Please be careful about where your good intentions lead! Especially around this time of year, a lot of people will feed wildlife to try to help them prepare for winter. Because corn is cheap and is readily eaten by most mammals, it’s a common choice for supplemental food.

Native wild animals don’t need our help preparing for winter: they evolved alongside their food sources to have exactly what they need during each time of year. Some animals, like chipmunks and jays, prepare form winter by storing natural autumn foods like acorns and nuts. Others, like many songbirds, migrate. Deer change their digestive systems to adapt to a low-calorie woody diet. Most animals drastically reduce their activity level to conserve energy.
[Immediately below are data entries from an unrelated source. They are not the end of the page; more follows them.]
/-- One listed station at a census commit; another device at its position reports loopback too (08 R401, R405). -/
def State.stnCommit (s : State) (rr : RingRec) (x : StnRec × Nat) : State :=
  match (s.ring rr.ring).entries.find? (fun e => e.pos = x.2 + 1) with
  | none => s.stnLost rr.ring x.1.num 1 0x6042
  | some e => if x.1.matchesEntry e then s.stnPresent rr x.1 e
    else
      let q := tget {} (s.ring rr.ring).stns x.1.num
      let s1 := s.ri rr.ring fun p => { p with
        stns := tset {} p.stns x.1.num { q with looping := e.looping && !p.endLoop } }
      let s2 := if e.looping ∧ !q.looping then s1.raise 0x6030 (islRing rr.ring) (le 1 rr.ring ++ le 1 x.1.num) else s1
      s2.stnLost rr.ring x.1.num 5 0x6044

/-- RNG_LOOP and the end of loopback (08 R401, R402). -/
def State.loopCommit (s : State) (rr : RingRec) : State :=
  let r := rr.ring
  let k := s.ring r
  let num := fun (e : CensusEntry) => ((rr.atPos e.pos).map (fun (x : StnRec) => x.num)).getD 0
  let a := if k.endLoop then 0 else ((k.entries.find? (fun e => e.looping && e.lostB)).map num).getD 0
  let b := if k.endLoop then 0 else ((k.entries.find? (fun e => e.looping && !e.lostB)).map num).getD 0
  let was := k.entries.any (fun e => e.looping) || k.looped || decide (s.get (F.RNG_LOOP_A_END r) ≠ 0) || decide (s.get (F.RNG_LOOP_B_END r) ≠ 0)
  let s1 := (s.put (F.RNG_LOOP_A_END r) a).put (F.RNG_LOOP_B_END r) b
  if k.endLoop && was then (s1.ri r fun q => { q with looped := false, loopNow := false }).raise 0x6031 (islRing r) [] else s1

/-- The schedule comes into force (08 R392 to R394). -/
def State.schedCommit (s : State) (rr : RingRec) : State :=
  let r := rr.ring
  let c := (s.ring r).nextSched
  let s1 := ((s.ri r fun k => { k with path := c.path }).put (F.RNG_SCHED_RX_DL r) c.rxDl).put (F.RNG_SCHED_ACYC_START r) c.acyc
  let s2 := if c.schedOpen ∧ !s.on (F.RNG_STATUS_SCHED_OPEN r) then s1.raise 0x6046 (islRing r) [] else s1
  let s3 := if c.loopOpen ∧ !s.on (F.RNG_STATUS_LOOP_OPEN r) then s2.raise 0x6047 (islRing r) [] else s2
  (s3.putB (F.RNG_STATUS_SCHED_OPEN r) c.schedOpen).putB (F.RNG_STATUS_LOOP_OPEN r) c.loopOpen

/-- FOREIGN, ABSENT, PRESENT and MISCABLED after a census (08 R43 of 01, R405). -/
def State.ringFlags (s : State) (rr : RingRec) : State :=
  let r := rr.ring
  let k := s.ring r
  let st := fun (x : StnRec) => s.get (F.RNG_STN_STATE_STATE r x.num)
  let unl := k.entries.filter (fun e => (rr.atPos e.pos).isNone)
  let mis := decide (k.farPort ≠ r)
  let s1 := s.each unl (fun t _ => t.raise 0x6044 (islRing r) [])
  let s2 := if mis then s1.raise 0x6001 (islRing r) (le 1 r ++ le 1 k.farPort) else s1
  (((s2.ri r fun q => { q with foreign := !unl.isEmpty, miscabled := mis, committed := true, census := .idle }).putB
    (F.RNG_STATUS_FOREIGN r) (!unl.isEmpty || rr.stns.any (fun x => st x = 5))).putB (F.RNG_STATUS_ABSENT r)
    (rr.stns.any (fun x => st x = 1))).put (F.RNG_STATUS_PRESENT r) (rr.stns.filter (fun x => s.stnIn r x.num)).length

/-- A census commit at its named boundary (08 R403, R405). -/
def State.censusApply (s : State) (rr : RingRec) (n : Nat) : State :=
  let k := s.ring rr.ring
  if k.census = .commit ∧ n ≥ k.commitAt then
    let s1 := (s.each rr.stns.zipIdx (fun t x => t.stnCommit rr x)).loopCommit rr
    let s2 := ((s1.schedCommit rr).noiseJudge rr).ringFlags rr
    ((s2.step1 (F.RNG_CENSUS_DONE rr.ring)).total (0x21C + 32 * rr.ring) 2 1).ringShow rr.ring
  else s

/-- The census commits whose boundary has come (08 R403). -/
def State.censusBoundary (s : State) (n : Nat) : State := s.each s.image.rings (fun t rr => t.censusApply rr n)

/-! ## Ring ports (08 R401, R403, 20 R818) -/

/-- A ring port gains or loses link (08 R401, R403). -/
def State.ringLink (s : State) (r : Nat) (up : Bool) : State :=
  if (s.ring r).ownUp = up ∨ (up ∧ !s.cageOn r) then s
  else
    let s1 := ((s.ri r fun k => { k with ownUp := up }).raise (if up then 0x6003 else 0x6002) (islRing r) []).send (.ringPort r up)
    (s1.censusRestart r).ringShow r

/-- RING_PORT_LINK_CHANGE (08 R401, R403). -/
def execRingPortLinkChange (ring : Fin 16) (up : Bool) (t : Nat) (s : State) : Res := .next ((s.at t).ringLink ring.val up)

/-- PARTNER_RING_PORT_DOWN (08 R401): the partner reports a ring port down, or up again. -/
def execPartnerRingPortDown (ring : Fin 16) (up : Bool) (s : State) : Res :=
  .next (((s.ri ring.val fun k => { k with partnerUp := up }).censusRestart ring.val).ringShow ring.val)
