/-- PPS_OUT_EDGE (10 R505, R507, 14 R654): the rising edge at a whole second of line time, none twice, or the end of the pulse
PULSE_MS later; DO 15 follows. -/
def execPpsOutEdge (rising : Bool) (t : Nat) (s : State) : Res :=
  let s0 := s.at t
  let last := s0.time.ppsAt
  .next (if !s0.time.running then s0
    else if rising then
      (if s0.now % 1000000000 = 0 ∧ (last.isNone ∨ last.getD 0 < s0.now) then s0.ppsRise else s0)
    else if s0.time.ppsHigh ∧ s0.now ≥ last.getD 0 + s0.image.time.pulseMs * 1000000 then
      ((s0.tm fun u => { u with ppsHigh := false }).lo fun u => { u with ppsHigh := false }).doDrive
    else s0)

/-- PPS_IN_EDGE (10 R508): the offset from the nearest whole second. -/
def execPpsInEdge (t : Nat) (s : State) : Res :=
  let r := t % 1000000000
  let o : Int := if r ≤ 500000000 then r else (r : Int) - 1000000000
  .next (((s.at t).put F.TIM_PPSIN_OFS (ofSigned 31 o)).put F.TIM_PPSIN_SEEN 1)

/-- TWIN_SPLIT_CHECK (10 R482, R485, R494, R510): the four timestamps of a C0 cycle in ps: own fox word out, in at the partner,
partner's out, in here; the active's QUALITY and HOLDOVER, the domain that it follows and whether that has an arbitrary timescale.
MARK: DEDUCED: TWIN_ASYM has the sign of ASYM in 10 R484; the words of 09 R438 have no field for these, so they come beside it
(assumption 105). -/
def execTwinSplitCheck (t1 : Stamp) (t2 t3 : Int) (t4 : Stamp) (quality : Fin 4) (hold : Bool) (dom : Fin 2) (arb : Bool)
    (s : State) : Res :=
  let asym := toSigned 32 (s.calWord 92)
  let o := (((t2 - t1.corrected) - (t4.corrected - t3)) / 2 + asym) / 1000
  .next (if !s.stamped t1 ∨ !s.stamped t4 then s
    else
      let s1 := s.tm fun u => { u with
        partnerQ := quality.val, partnerHold := hold, partnerDom := dom.val, partnerArb := arb, twinOfs := some o
        twinHeld := if o.natAbs ≤ 100 then min 320 (u.twinHeld + 1) else 0 }
      s1.timeShow.twinSplit o)

/-! ## Requests of the management protocol (17 R734) -/

/-- TIME_STEP (10 R500, 17 R734). -/
def execTimeStep (ses : Fin 16) (req : Nat) (dom : Fin 2) (t : Nat) (s : State) : Res :=
  .next ((s.at t).request ses req 10 true true (fun u =>
    let r := (u.put F.TIM_CTL_STEP_DOM dom.val).timStep dom.val
    if r.2 = 0 then r.1.ok [] else r.1.refused r.2))

/-- TIME_APPLY (10 R500, R503, 17 R734). -/
def execTimeApply (ses : Fin 16) (req : Nat) (t : Nat) (s : State) : Res :=
  .next ((s.at t).request ses req 10 true true (fun u =>
    let r := u.timApply
    if r.2 = 0 then r.1.ok [] else r.1.refused r.2))

/-- The sixteen TIM_ registers, in order of offset (17 R734). -/
def State.timWords (s : State) : List Byte := (List.range 16).flatMap (fun i => le 4 (s.rdN (R.TIM_STATUS + 4 * i)))

/-- TIME_QUERY (17 R734). -/
def execTimeQuery (ses : Fin 16) (req : Nat) (t : Nat) (s : State) : Res :=
  .next ((s.at t).request ses req 10 false false (fun u => u.timLatch.ok u.timLatch.timWords))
Seasonal changes are a normal, natural, and beautiful part of the balance of nature, and we don’t need to intervene in animals’ seasonal diets any more than we need to intervene in the fruiting of plants or the changing of leaves.

Even if you insist on feeding wildlife corn is not a healthy meal for most wild animals. Compared to natural foods, corn is high in sugar and calories and low in vitamins and minerals, sort of like the animal equivalent of a Snickers bar. While occasionally raising sweet corn from a garden won’t cause most animals much trouble, they can become very sick if they eat it routinely.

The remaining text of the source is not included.